++++ SOURCE RECORDS
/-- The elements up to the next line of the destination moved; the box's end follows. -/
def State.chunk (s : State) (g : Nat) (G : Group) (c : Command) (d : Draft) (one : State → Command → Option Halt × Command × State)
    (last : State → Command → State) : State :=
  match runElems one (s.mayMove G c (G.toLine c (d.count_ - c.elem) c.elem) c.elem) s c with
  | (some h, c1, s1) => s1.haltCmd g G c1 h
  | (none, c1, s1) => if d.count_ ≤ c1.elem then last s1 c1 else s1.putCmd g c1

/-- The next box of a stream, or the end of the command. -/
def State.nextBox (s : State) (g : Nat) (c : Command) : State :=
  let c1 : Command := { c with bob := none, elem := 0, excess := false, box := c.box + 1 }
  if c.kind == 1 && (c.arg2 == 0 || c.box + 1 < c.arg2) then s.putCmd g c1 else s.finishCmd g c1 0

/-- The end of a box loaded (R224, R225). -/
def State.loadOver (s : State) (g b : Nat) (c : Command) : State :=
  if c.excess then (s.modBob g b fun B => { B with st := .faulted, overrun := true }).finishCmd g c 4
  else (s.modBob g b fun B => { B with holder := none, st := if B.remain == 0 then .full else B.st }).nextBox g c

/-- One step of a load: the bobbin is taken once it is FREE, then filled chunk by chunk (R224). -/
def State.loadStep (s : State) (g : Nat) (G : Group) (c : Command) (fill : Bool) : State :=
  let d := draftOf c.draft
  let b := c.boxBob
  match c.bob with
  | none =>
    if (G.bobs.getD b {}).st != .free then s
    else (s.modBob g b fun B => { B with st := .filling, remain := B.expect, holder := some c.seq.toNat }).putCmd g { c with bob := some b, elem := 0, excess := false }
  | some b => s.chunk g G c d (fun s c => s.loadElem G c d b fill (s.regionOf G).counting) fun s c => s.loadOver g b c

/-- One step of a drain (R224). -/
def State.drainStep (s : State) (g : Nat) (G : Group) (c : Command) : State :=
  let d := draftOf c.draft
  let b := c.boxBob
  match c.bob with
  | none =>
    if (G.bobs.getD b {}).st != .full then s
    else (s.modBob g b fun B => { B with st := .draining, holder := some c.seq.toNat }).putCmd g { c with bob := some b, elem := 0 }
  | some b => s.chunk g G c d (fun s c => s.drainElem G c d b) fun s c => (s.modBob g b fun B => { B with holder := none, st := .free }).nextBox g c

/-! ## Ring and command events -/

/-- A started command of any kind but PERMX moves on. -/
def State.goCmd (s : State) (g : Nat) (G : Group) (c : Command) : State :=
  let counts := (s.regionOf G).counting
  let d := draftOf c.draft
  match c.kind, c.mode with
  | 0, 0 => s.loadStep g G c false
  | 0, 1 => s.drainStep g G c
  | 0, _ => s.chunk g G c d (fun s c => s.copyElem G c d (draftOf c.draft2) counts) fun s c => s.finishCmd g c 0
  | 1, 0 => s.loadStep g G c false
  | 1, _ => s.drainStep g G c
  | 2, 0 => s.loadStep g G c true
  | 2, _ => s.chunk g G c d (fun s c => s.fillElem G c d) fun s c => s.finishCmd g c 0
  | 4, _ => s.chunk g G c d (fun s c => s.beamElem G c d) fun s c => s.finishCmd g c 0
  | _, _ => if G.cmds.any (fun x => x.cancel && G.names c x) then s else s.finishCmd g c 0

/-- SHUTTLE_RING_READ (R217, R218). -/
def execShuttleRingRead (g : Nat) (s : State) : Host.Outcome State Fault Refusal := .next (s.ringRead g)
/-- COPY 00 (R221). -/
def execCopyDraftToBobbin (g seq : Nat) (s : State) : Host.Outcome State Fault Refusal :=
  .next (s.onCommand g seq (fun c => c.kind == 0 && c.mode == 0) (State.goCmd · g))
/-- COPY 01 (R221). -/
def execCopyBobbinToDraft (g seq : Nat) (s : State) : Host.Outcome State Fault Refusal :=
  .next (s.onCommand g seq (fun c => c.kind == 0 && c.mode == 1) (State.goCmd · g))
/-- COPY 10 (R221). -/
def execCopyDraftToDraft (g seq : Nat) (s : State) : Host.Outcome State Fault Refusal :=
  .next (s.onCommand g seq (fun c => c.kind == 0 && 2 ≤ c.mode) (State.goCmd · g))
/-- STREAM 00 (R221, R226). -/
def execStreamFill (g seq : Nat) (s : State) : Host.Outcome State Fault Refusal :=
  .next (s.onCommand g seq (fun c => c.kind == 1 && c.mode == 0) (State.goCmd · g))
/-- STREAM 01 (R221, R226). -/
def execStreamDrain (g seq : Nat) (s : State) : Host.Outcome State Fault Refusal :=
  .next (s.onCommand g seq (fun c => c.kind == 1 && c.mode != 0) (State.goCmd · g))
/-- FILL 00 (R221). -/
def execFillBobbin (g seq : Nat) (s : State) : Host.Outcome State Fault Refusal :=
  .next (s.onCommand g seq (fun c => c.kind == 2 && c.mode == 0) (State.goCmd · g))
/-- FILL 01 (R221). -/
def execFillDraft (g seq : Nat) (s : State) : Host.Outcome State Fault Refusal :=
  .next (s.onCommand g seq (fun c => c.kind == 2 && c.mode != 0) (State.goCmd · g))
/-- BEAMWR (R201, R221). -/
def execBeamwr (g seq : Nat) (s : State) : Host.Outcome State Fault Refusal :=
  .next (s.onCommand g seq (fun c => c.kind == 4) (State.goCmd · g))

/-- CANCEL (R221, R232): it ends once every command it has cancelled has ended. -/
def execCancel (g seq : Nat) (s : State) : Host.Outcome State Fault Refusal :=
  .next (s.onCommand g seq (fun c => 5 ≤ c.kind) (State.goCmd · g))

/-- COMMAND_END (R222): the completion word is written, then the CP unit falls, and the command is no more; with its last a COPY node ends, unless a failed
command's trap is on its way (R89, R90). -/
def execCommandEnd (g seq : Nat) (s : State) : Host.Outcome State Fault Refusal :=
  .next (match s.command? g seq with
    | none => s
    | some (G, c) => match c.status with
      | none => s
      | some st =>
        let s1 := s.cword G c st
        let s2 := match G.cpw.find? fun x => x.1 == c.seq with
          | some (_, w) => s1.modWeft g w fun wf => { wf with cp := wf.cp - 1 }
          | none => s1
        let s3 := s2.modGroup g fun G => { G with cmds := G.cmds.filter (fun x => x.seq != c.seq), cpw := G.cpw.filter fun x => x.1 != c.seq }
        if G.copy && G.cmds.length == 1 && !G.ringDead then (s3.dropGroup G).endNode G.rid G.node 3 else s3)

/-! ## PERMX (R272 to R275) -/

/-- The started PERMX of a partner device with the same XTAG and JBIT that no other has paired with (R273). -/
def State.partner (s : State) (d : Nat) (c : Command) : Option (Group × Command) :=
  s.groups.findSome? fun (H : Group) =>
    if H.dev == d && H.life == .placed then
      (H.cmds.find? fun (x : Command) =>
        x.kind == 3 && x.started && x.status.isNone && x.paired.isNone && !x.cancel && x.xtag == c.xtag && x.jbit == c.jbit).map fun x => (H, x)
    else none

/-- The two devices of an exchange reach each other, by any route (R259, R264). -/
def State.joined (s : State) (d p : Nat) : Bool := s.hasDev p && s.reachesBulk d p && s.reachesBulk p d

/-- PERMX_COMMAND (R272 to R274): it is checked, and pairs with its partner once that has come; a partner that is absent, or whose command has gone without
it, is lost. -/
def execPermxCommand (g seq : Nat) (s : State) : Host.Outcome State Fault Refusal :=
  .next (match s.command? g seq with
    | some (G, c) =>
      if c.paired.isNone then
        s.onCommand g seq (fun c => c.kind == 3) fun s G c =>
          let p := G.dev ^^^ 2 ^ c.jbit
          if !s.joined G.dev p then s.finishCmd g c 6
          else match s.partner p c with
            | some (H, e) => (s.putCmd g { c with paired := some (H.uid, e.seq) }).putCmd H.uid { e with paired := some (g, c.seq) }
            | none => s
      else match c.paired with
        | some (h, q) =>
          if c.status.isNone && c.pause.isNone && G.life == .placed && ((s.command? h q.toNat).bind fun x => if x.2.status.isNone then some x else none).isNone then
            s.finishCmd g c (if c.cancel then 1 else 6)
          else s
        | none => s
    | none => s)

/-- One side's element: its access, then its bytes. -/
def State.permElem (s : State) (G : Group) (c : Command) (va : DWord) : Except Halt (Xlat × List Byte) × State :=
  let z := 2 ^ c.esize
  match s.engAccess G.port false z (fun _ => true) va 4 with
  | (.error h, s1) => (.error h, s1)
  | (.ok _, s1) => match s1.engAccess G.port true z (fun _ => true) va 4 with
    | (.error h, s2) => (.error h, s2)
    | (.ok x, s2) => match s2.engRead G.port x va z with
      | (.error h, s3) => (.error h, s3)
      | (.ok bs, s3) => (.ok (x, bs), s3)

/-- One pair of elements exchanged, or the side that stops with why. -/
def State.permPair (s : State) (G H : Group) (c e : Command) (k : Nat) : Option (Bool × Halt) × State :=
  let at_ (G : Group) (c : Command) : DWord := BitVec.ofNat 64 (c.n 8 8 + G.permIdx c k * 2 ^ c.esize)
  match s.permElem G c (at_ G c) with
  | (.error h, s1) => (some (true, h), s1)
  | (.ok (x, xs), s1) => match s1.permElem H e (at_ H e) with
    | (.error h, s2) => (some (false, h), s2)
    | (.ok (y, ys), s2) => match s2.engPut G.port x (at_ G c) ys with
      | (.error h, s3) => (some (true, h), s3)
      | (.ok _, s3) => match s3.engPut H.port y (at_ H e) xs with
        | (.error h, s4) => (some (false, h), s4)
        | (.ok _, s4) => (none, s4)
++++++++
++++ SOURCE RECORDS
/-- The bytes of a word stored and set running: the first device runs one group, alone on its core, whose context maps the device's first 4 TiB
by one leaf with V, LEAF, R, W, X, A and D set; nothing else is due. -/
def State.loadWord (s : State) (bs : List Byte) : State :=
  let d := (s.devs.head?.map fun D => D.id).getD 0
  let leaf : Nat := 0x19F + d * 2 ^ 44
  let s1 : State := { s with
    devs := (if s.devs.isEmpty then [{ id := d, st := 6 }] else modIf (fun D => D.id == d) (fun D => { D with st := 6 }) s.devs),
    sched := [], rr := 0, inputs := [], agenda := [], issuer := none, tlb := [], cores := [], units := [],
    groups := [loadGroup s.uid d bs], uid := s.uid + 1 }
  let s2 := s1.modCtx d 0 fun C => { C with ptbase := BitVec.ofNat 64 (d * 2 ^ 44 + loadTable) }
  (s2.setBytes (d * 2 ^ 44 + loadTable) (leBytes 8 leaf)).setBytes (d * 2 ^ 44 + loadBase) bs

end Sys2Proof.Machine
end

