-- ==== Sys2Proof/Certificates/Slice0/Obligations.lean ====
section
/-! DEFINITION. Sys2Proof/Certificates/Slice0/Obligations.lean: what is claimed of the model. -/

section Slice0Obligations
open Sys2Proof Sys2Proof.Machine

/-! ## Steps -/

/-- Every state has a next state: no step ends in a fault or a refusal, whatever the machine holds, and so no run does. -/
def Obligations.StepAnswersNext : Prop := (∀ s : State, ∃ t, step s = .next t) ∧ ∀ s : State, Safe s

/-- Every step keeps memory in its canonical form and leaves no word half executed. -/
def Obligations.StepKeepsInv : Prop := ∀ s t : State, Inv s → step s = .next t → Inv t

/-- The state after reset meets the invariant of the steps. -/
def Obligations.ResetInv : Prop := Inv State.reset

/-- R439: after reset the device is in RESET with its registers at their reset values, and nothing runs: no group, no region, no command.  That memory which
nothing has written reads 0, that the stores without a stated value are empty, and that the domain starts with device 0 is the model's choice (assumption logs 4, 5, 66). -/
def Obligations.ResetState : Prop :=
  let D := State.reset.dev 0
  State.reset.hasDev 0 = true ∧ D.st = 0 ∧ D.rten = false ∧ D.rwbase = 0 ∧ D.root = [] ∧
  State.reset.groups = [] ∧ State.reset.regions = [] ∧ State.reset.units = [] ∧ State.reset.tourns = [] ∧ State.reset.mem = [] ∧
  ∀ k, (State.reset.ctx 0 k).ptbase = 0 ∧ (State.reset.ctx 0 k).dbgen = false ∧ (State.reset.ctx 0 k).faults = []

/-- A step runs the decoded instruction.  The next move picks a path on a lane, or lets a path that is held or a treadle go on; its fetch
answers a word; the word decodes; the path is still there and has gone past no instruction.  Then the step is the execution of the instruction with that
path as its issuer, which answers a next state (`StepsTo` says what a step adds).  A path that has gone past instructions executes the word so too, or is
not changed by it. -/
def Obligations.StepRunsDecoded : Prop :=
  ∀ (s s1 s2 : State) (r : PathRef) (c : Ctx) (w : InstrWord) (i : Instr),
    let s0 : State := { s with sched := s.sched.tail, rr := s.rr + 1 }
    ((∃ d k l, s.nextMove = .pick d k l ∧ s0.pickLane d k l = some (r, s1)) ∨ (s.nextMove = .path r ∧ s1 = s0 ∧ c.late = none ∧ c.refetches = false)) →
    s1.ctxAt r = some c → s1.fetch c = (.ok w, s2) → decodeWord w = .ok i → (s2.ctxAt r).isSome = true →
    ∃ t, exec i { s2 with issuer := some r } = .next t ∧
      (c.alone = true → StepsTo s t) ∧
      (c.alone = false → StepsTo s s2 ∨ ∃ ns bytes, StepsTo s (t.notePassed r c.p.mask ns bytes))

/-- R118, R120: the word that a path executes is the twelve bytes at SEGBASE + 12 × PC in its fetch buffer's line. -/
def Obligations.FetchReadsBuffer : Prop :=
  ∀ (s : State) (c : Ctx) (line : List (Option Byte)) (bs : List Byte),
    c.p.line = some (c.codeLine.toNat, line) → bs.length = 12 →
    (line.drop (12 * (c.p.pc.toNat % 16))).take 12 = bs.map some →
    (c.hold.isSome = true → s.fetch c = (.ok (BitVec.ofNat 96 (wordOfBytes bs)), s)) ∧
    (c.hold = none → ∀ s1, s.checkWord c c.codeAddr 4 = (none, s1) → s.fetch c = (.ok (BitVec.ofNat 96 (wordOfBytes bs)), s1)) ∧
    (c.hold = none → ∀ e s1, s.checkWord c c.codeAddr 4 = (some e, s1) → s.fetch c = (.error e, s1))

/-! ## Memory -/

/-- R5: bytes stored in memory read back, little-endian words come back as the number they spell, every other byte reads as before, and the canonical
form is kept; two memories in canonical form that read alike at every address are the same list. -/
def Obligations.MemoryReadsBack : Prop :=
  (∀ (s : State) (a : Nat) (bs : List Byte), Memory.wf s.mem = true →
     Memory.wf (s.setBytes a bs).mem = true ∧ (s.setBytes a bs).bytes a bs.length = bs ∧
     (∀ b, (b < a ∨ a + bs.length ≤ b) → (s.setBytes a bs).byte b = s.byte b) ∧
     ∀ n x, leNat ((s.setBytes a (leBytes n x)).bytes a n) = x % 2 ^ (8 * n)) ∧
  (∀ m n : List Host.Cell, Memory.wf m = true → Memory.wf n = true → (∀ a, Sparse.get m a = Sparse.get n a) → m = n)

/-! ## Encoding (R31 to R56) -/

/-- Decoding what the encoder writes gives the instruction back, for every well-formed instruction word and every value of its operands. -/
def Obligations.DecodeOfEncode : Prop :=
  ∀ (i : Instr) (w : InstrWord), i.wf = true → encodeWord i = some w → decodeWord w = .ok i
++++++++
REQUIRED WORK: Please give an exact copy of the lines above, beginning with the line containing "s1.haltCmd g G c1 h" and running through the line containing "let c1 : Command", and of no other lines.

ANSWER SECTION:
  | (some h, c1, s1) => s1.haltCmd g G c1 h
  | (none, c1, s1) => if d.count_ ≤ c1.elem then last s1 c1 else s1.putCmd g c1

/-- The next box of a stream, or the end of the command. -/
def State.nextBox (s : State) (g : Nat) (c : Command) : State :=
  let c1 : Command := { c with bob := none, elem := 0, excess := false, box := c.box + 1 }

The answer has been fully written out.